#### Problem:
Determine the number of lines below that contain "Except". Write nothing but that number.
= = = =
-- ==== Sys2Proof/Machine/Matrix.lean ====
section
/-! DEFINITION. Tiles, matrix commands, weight slots and tile transfers, and the matrix unit (11 R131, R151 to R169). -/

namespace Sys2Proof.Machine

/-! ### Tiles (11 R131, R132, R164) -/

/-- The tile as it stands. -/
def State.tileNow (s : State) (t : Nat) : Tile := vget (s.core s.cur).tiles t Tile.reset

def State.setTile (s : State) (t : Nat) (x : Tile) : State :=
  let c : CoreSt := s.core s.cur
  s.setCore s.cur { c with tiles := vset c.tiles t x }

/-- A tile tagged with another domain traps (11 R131). -/
def State.checkTag (s : State) (t : Nat) : Except Stop Unit :=
  match (s.tileNow t).tag with
  | some d => if d == s.src.dom then .ok () else trap 0x06 0 (w64 t)
  | none => .ok ()

/-- The first instruction that names an untagged tile tags it (11 R131). -/
def State.tagTile (s : State) (t : Nat) : State :=
  let x := s.tileNow t
  if x.tag.isNone then s.setTile t { x with tag := some s.src.dom } else s

/-- An instruction that waits for every row of a tile parks while one is empty (11 R132). -/
def State.checkRows (s : State) (t : Nat) : Except Stop Unit :=
  if (s.tileNow t).rows.toList.any (fun r =>
      match r.fill with
      | .empty _ => true
      | _ => false) then .error (.park (.rows t))
  else .ok ()

/-- A tile with every bit 0. -/
def Tile.zeroed (t : Tile) : Tile := { t with rows := Vector.replicate 32 ⟨0, .full⟩ }

def effMzero (t : Reg8) (s : State) : Eff := do
  s.checkTag t.val
  s.checkRows t.val
  let s : State := s.tagTile t.val
  pure (s.setTile t.val (s.tileNow t.val).zeroed)

def execMzero (t : Reg8) (s : State) : Host.Outcome State Fault Refusal := run (effMzero t) s

def effAcfg (t : Reg8) (f : Fmt) (s : State) : Eff := do
  s.checkTag t.val
  s.checkRows t.val
  pure (s.setTile t.val ({ s.tileNow t.val with typ := f, tag := some s.src.dom } : Tile).zeroed)

def execAcfg (t : Reg8) (f : Fmt) (s : State) : Host.Outcome State Fault Refusal := run (effAcfg t f) s

def effAbind (t : Reg8) (s : State) : Eff := do
  s.checkTag t.val
  let s : State := s.tagTile t.val
  pure (s.setMe { s.me with tile := some t })

def execAbind (t : Reg8) (s : State) : Host.Outcome State Fault Refusal := run (effAbind t) s

def effAbindNone (s : State) : Eff := pure (s.setMe { s.me with tile := none })

def execAbindNone (s : State) : Host.Outcome State Fault Refusal := run effAbindNone s

/-! ### WLOAD and WFREE (11 R154, R156, R157) -/

def State.wslot (s : State) (p : Party) (w : Nat) : WSlot := vget (s.cluster p).wslots w WSlot.reset

def State.setWslot (s : State) (p : Party) (w : Nat) (x : WSlot) : State :=
  let c := s.cluster p
  s.setCluster p { c with wslots := vset c.wslots w x }

/-- A matrix trap of cause 0x0B: EADDR the operand at fault, EINFO 0 (11 R160). -/
def matTrap (x : Word) : Except Stop α := .error (.trap 0x0B x 0 (some 0))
= = = =
#### Response:
3